--- Supplied data Enclosed Below ---

-- ==== Sys2Proof/Syntax.lean ====
section
/-! DEFINITION. The commands of the block: one constructor of Instr for each row of spec/opcode_table.json,
and the plain data they carry. A request carries its datagram, an op its op record and parameter record, a cell
its header and payload, an event the reading that it reports. -/

namespace Sys2Proof

/-- Who makes a dictionary access: a host, inside a session or not (16, R339), or the UART monitor (15, R324). -/
inductive Agent where
  | host (session : Bool)
  | monitor
deriving DecidableEq, Repr

/-- The value of a dictionary write: the type code of Table 16.11 that the writer gives, the offset into a
DOMAIN entry, and the value's bytes, least significant first (17, R346). -/
structure DictValue where
  typ : BitVec 8
  offset : Nat
  bytes : Bytes
deriving DecidableEq, Repr

/-- An IP endpoint. An IPv4 address stands in the low 32 bits. -/
structure Endpoint where
  v6 : Bool
  ip : BitVec 128
  port : BitVec 16
deriving DecidableEq, Repr, Inhabited

/-- What the port sees of a received frame before any protocol reads it (16, R327 to R329). -/
structure Frame where
  length : Nat
  fcsOk : Bool
  vlan : Option (BitVec 12)
  pcp : BitVec 3
  fragmentOrOptions : Bool
  checksumOk : Bool
deriving DecidableEq, Repr, Inhabited

/-- One Ilutrisil datagram (16, R333, Table 16.6). The row names its TYPE. The body and tag are bytes on the
wire, most significant byte first. -/
structure Msg where
  frame : Frame
  src : Endpoint
  dstPort : BitVec 16
  magic : BitVec 16
  version : BitVec 8
  session : BitVec 32
  seq : BitVec 32
  length : BitVec 16
  flags : BitVec 8
  reserved : BitVec 8
  udpLength : Nat
  body : Bytes
  tag : Bytes
deriving DecidableEq, Repr, Inhabited

/-- A received PTP message as the ordinary clock reads it (16, R331): times in ns. -/
inductive Ptp where
  | announce (domain : BitVec 8) (ptpTimescale : Bool)
  | sync (domain : BitVec 8) (twoStep : Bool) (origin rx : Nat)
  | followUp (domain : BitVec 8) (origin : Nat)
  | delayResp (domain : BitVec 8) (requestTx requestRx : Nat)
  | management
  | unicast
deriving DecidableEq, Repr

/-- The status a mailbox receiver writes (15, Table 15.5). -/
inductive MailStatus where
  | taken | completed | rejected
deriving DecidableEq, Repr

/-- The reset classes that the monitor's RESET names (15, Table 15.7). -/
inductive ResetClass where
  | cold | warm | job
deriving DecidableEq, Repr

/-- The two switched supply groups (19, R381). -/
inductive RailGroup where
  | a | b
deriving DecidableEq, Repr

/-- Where a trip comparator sits (14, R296). -/
inductive TripUnit where
  | computeDie (d : Fin 8)
  | linkDie (d : Fin 4)
  | bridgeDie (d : Fin 4)
  | spineDie (d : Fin 2)
  | managementDie
  | nearStack (s : Fin 8)
  | farStack (s : Fin 8)
deriving DecidableEq, Repr

/-- What a hardware unit reports to the fault collector (14, R289): the source code, the location of Table 14.2,
and for a memory error the ROLE of the region that holds the burst (09, R399). -/
structure Occ where
  source : BitVec 16
  kind : BitVec 4
  channel : BitVec 8
  number : BitVec 16
  role : Option (BitVec 8)
deriving DecidableEq, Repr, Inhabited

/-- The unit whose work is late (07, R138). -/
inductive MissUnit where
  | hearth (h : Fin 1152)
  | flue (h : Fin 1152)
  | cell (k : Fin 64)
  | spine (d : Fin 2)
deriving DecidableEq, Repr

/-- One 4,096 ns sensor evaluation (07, R140): unit 0 to 7 is a compute die with its near stack, unit 8 the
management processor with the bridge dies and the far stacks. Temperatures are in 1/16 degree C. -/
structure Damper where
  unit : Fin 9
  dieTemp : Int
  stackTemps : List Int
deriving DecidableEq, Repr

/-- The readings that Assay notes at an instant (18, R374, R376). -/
structure Metering where
  assayTime : BitVec 64
  energy : List (BitVec 64)
  powerNow : List (BitVec 32)
  lowPower : Bool
deriving DecidableEq, Repr, Inhabited

/-- What the end of a boot reports (13, R276; 18, R362): its length in microseconds, whether the PUF reproduced its
key, and the hearths that failed self-test or known-answer test in a warm boot. -/
structure BootReport where
  micros : BitVec 32
  pufOk : Bool
  selftestFailed : List (Fin 1152)
  katFailed : List (Fin 1152)
deriving DecidableEq, Repr

/-- One cell frame: 16-byte header and 256-byte payload (11, R223), and, of a received one, whether it overlaps a codeword
that the decoder found uncorrectable (11, R222, R225). -/
structure Cell where
  hdr : BitVec 128
  payload : Bytes
  struck : Bool := false
deriving DecidableEq, Repr, Inhabited

/-- A received time-code block (11, Table 11.4), with the period of its marker and this device's own receive time
of that marker in 1/16 ns. -/
structure TimeCode where
  markerTime : BitVec 64
  rxTime : BitVec 64
  rxMarkerTime : BitVec 64
  hops : BitVec 8
  flags : BitVec 8
  link : BitVec 8
  width : BitVec 8
  coord : BitVec 32
  crc : BitVec 32
  localRx : BitVec 64
deriving DecidableEq, Repr, Inhabited

/-- What a receiving link end has counted (11, R228): consecutive periods in which an active lane had no valid
marker, uncorrectable codewords in one period, consecutive periods without a valid time-code block; or the link has
trained below width 4 (R229). -/
structure LossReport where
  markerPeriods : Nat
  badWords : Nat
  codePeriods : Nat
  degraded : Bool
deriving DecidableEq, Repr

/-- The end of a training phase (11, Table 11.6): the phase, the physical lanes that passed it, and what T4 and T6
measured. -/
structure PhaseReport where
  phase : Nat
  lanes : BitVec 4
  peerCoord : BitVec 32
  peerLink : BitVec 6
  delay : Int
deriving DecidableEq, Repr

/-- The end of a channel's retraining (12, R252, R254): whether it passed, how many channels of the stack use a spare
lane, and how many logical channels a whole retraining of the stack found working. -/
structure ChannelReport where
  passed : Bool
  laneRepairs : BitVec 8
  working : Nat
deriving DecidableEq, Repr

/-- What the norm slot brings beside Q (09, R184; 05, R98): the master's CRC-32 of the hyperparameter sets and its
step seed, and whether another device differed from them. -/
structure NormReport where
  masterCrc : BitVec 32
  othersDiffer : Bool
  masterSeed : BitVec 64
  othersSeedDiffer : Bool
deriving DecidableEq, Repr

/-- Eight 64-bit counters: one statistics record (04, Table 4.4; 06, Table 6.4). -/
structure Stat8 where
  c0 : BitVec 64 := 0
  c1 : BitVec 64 := 0
  c2 : BitVec 64 := 0
  c3 : BitVec 64 := 0
  c4 : BitVec 64 := 0
  c5 : BitVec 64 := 0
  c6 : BitVec 64 := 0
  c7 : BitVec 64 := 0
deriving DecidableEq, Repr, Inhabited

/-- The totals that come down the tree in the statistics slot (10, Tables 10.3 and 10.4). -/
structure Totals where
  masterNextSeed : BitVec 64
  flags : BitVec 64
  conv : Sparse Stat8
  vec : Sparse Stat8
  prod : Sparse Stat8
  thresholds : BitVec 32
  nanLimit : BitVec 32
  silence : BitVec 32
  norms : List (BitVec 48 × BitVec 48 × BitVec 48)
deriving DecidableEq, Repr

/-- A data-path op: the physical hearth, its op record (07, Tables 7.14 to 7.16) and its parameter record (Table
7.17; zero where the op has none). -/
structure OpCmd where
  hearth : Fin 1152
  op : BitVec 256
  par : BitVec 512
deriving DecidableEq, Repr, Inhabited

--- End of Enclosed Supplied data ---

*What the exercise asks*:
A faithful transcription of all the material is what this exercise calls for.

*Result of this exercise*:
-- ==== Sys2Proof/Syntax.lean ====
section
/-! DEFINITION. The commands of the block: one constructor of Instr for each row of spec/opcode_table.json,
and the plain data they carry. A request carries its datagram, an op its op record and parameter record, a cell
its header and payload, an event the reading that it reports. -/

namespace Sys2Proof

/-- Who makes a dictionary access: a host, inside a session or not (16, R339), or the UART monitor (15, R324). -/
inductive Agent where
  | host (session : Bool)
  | monitor
deriving DecidableEq, Repr

/-- The value of a dictionary write: the type code of Table 16.11 that the writer gives, the offset into a
DOMAIN entry, and the value's bytes, least significant first (17, R346). -/
structure DictValue where
  typ : BitVec 8
  offset : Nat
  bytes : Bytes
deriving DecidableEq, Repr

/-- An IP endpoint. An IPv4 address stands in the low 32 bits. -/
structure Endpoint where
  v6 : Bool
  ip : BitVec 128
  port : BitVec 16
deriving DecidableEq, Repr, Inhabited

/-- What the port sees of a received frame before any protocol reads it (16, R327 to R329). -/
structure Frame where
  length : Nat
  fcsOk : Bool
  vlan : Option (BitVec 12)
  pcp : BitVec 3
  fragmentOrOptions : Bool
  checksumOk : Bool
deriving DecidableEq, Repr, Inhabited

/-- One Ilutrisil datagram (16, R333, Table 16.6). The row names its TYPE. The body and tag are bytes on the
wire, most significant byte first. -/
structure Msg where
  frame : Frame
  src : Endpoint
  dstPort : BitVec 16
  magic : BitVec 16
  version : BitVec 8
  session : BitVec 32
  seq : BitVec 32
  length : BitVec 16
  flags : BitVec 8
  reserved : BitVec 8
  udpLength : Nat
  body : Bytes
  tag : Bytes
deriving DecidableEq, Repr, Inhabited

/-- A received PTP message as the ordinary clock reads it (16, R331): times in ns. -/
inductive Ptp where
  | announce (domain : BitVec 8) (ptpTimescale : Bool)
  | sync (domain : BitVec 8) (twoStep : Bool) (origin rx : Nat)
  | followUp (domain : BitVec 8) (origin : Nat)
  | delayResp (domain : BitVec 8) (requestTx requestRx : Nat)
  | management
  | unicast
deriving DecidableEq, Repr

/-- The status a mailbox receiver writes (15, Table 15.5). -/
inductive MailStatus where
  | taken | completed | rejected
deriving DecidableEq, Repr

/-- The reset classes that the monitor's RESET names (15, Table 15.7). -/
inductive ResetClass where
  | cold | warm | job
deriving DecidableEq, Repr

/-- The two switched supply groups (19, R381). -/
inductive RailGroup where
  | a | b
deriving DecidableEq, Repr

/-- Where a trip comparator sits (14, R296). -/
inductive TripUnit where
  | computeDie (d : Fin 8)
  | linkDie (d : Fin 4)
  | bridgeDie (d : Fin 4)
  | spineDie (d : Fin 2)
  | managementDie
  | nearStack (s : Fin 8)
  | farStack (s : Fin 8)
deriving DecidableEq, Repr

/-- What a hardware unit reports to the fault collector (14, R289): the source code, the location of Table 14.2,
and for a memory error the ROLE of the region that holds the burst (09, R399). -/
structure Occ where
  source : BitVec 16
  kind : BitVec 4
  channel : BitVec 8
  number : BitVec 16
  role : Option (BitVec 8)
deriving DecidableEq, Repr, Inhabited

/-- The unit whose work is late (07, R138). -/
inductive MissUnit where
  | hearth (h : Fin 1152)
  | flue (h : Fin 1152)
  | cell (k : Fin 64)
  | spine (d : Fin 2)
deriving DecidableEq, Repr

/-- One 4,096 ns sensor evaluation (07, R140): unit 0 to 7 is a compute die with its near stack, unit 8 the
management processor with the bridge dies and the far stacks. Temperatures are in 1/16 degree C. -/
structure Damper where
  unit : Fin 9
  dieTemp : Int
  stackTemps : List Int
deriving DecidableEq, Repr

/-- The readings that Assay notes at an instant (18, R374, R376). -/
structure Metering where
  assayTime : BitVec 64
  energy : List (BitVec 64)
  powerNow : List (BitVec 32)
  lowPower : Bool
deriving DecidableEq, Repr, Inhabited

/-- What the end of a boot reports (13, R276; 18, R362): its length in microseconds, whether the PUF reproduced its
key, and the hearths that failed self-test or known-answer test in a warm boot. -/
structure BootReport where
  micros : BitVec 32
  pufOk : Bool
  selftestFailed : List (Fin 1152)
  katFailed : List (Fin 1152)
deriving DecidableEq, Repr

/-- One cell frame: 16-byte header and 256-byte payload (11, R223), and, of a received one, whether it overlaps a codeword
that the decoder found uncorrectable (11, R222, R225). -/
structure Cell where
  hdr : BitVec 128
  payload : Bytes
  struck : Bool := false
deriving DecidableEq, Repr, Inhabited

/-- A received time-code block (11, Table 11.4), with the period of its marker and this device's own receive time
of that marker in 1/16 ns. -/
structure TimeCode where
  markerTime : BitVec 64
  rxTime : BitVec 64
  rxMarkerTime : BitVec 64
  hops : BitVec 8
  flags : BitVec 8
  link : BitVec 8
  width : BitVec 8
  coord : BitVec 32
  crc : BitVec 32
  localRx : BitVec 64
deriving DecidableEq, Repr, Inhabited

/-- What a receiving link end has counted (11, R228): consecutive periods in which an active lane had no valid
marker, uncorrectable codewords in one period, consecutive periods without a valid time-code block; or the link has
trained below width 4 (R229). -/
structure LossReport where
  markerPeriods : Nat
  badWords : Nat
  codePeriods : Nat
  degraded : Bool
deriving DecidableEq, Repr

/-- The end of a training phase (11, Table 11.6): the phase, the physical lanes that passed it, and what T4 and T6
measured. -/
structure PhaseReport where
  phase : Nat
  lanes : BitVec 4
  peerCoord : BitVec 32
  peerLink : BitVec 6
  delay : Int
deriving DecidableEq, Repr

/-- The end of a channel's retraining (12, R252, R254): whether it passed, how many channels of the stack use a spare
lane, and how many logical channels a whole retraining of the stack found working. -/
structure ChannelReport where
  passed : Bool
  laneRepairs : BitVec 8
  working : Nat
deriving DecidableEq, Repr

/-- What the norm slot brings beside Q (09, R184; 05, R98): the master's CRC-32 of the hyperparameter sets and its
step seed, and whether another device differed from them. -/
structure NormReport where
  masterCrc : BitVec 32
  othersDiffer : Bool
  masterSeed : BitVec 64
  othersSeedDiffer : Bool
deriving DecidableEq, Repr

/-- Eight 64-bit counters: one statistics record (04, Table 4.4; 06, Table 6.4). -/
structure Stat8 where
  c0 : BitVec 64 := 0
  c1 : BitVec 64 := 0
  c2 : BitVec 64 := 0
  c3 : BitVec 64 := 0
  c4 : BitVec 64 := 0
  c5 : BitVec 64 := 0
  c6 : BitVec 64 := 0
  c7 : BitVec 64 := 0
deriving DecidableEq, Repr, Inhabited

/-- The totals that come down the tree in the statistics slot (10, Tables 10.3 and 10.4). -/
structure Totals where
  masterNextSeed : BitVec 64
  flags : BitVec 64
  conv : Sparse Stat8
  vec : Sparse Stat8
  prod : Sparse Stat8
  thresholds : BitVec 32
  nanLimit : BitVec 32
  silence : BitVec 32
  norms : List (BitVec 48 × BitVec 48 × BitVec 48)
deriving DecidableEq, Repr

/-- A data-path op: the physical hearth, its op record (07, Tables 7.14 to 7.16) and its parameter record (Table
7.17; zero where the op has none). -/
structure OpCmd where
  hearth : Fin 1152
  op : BitVec 256
  par : BitVec 512
deriving DecidableEq, Repr, Inhabited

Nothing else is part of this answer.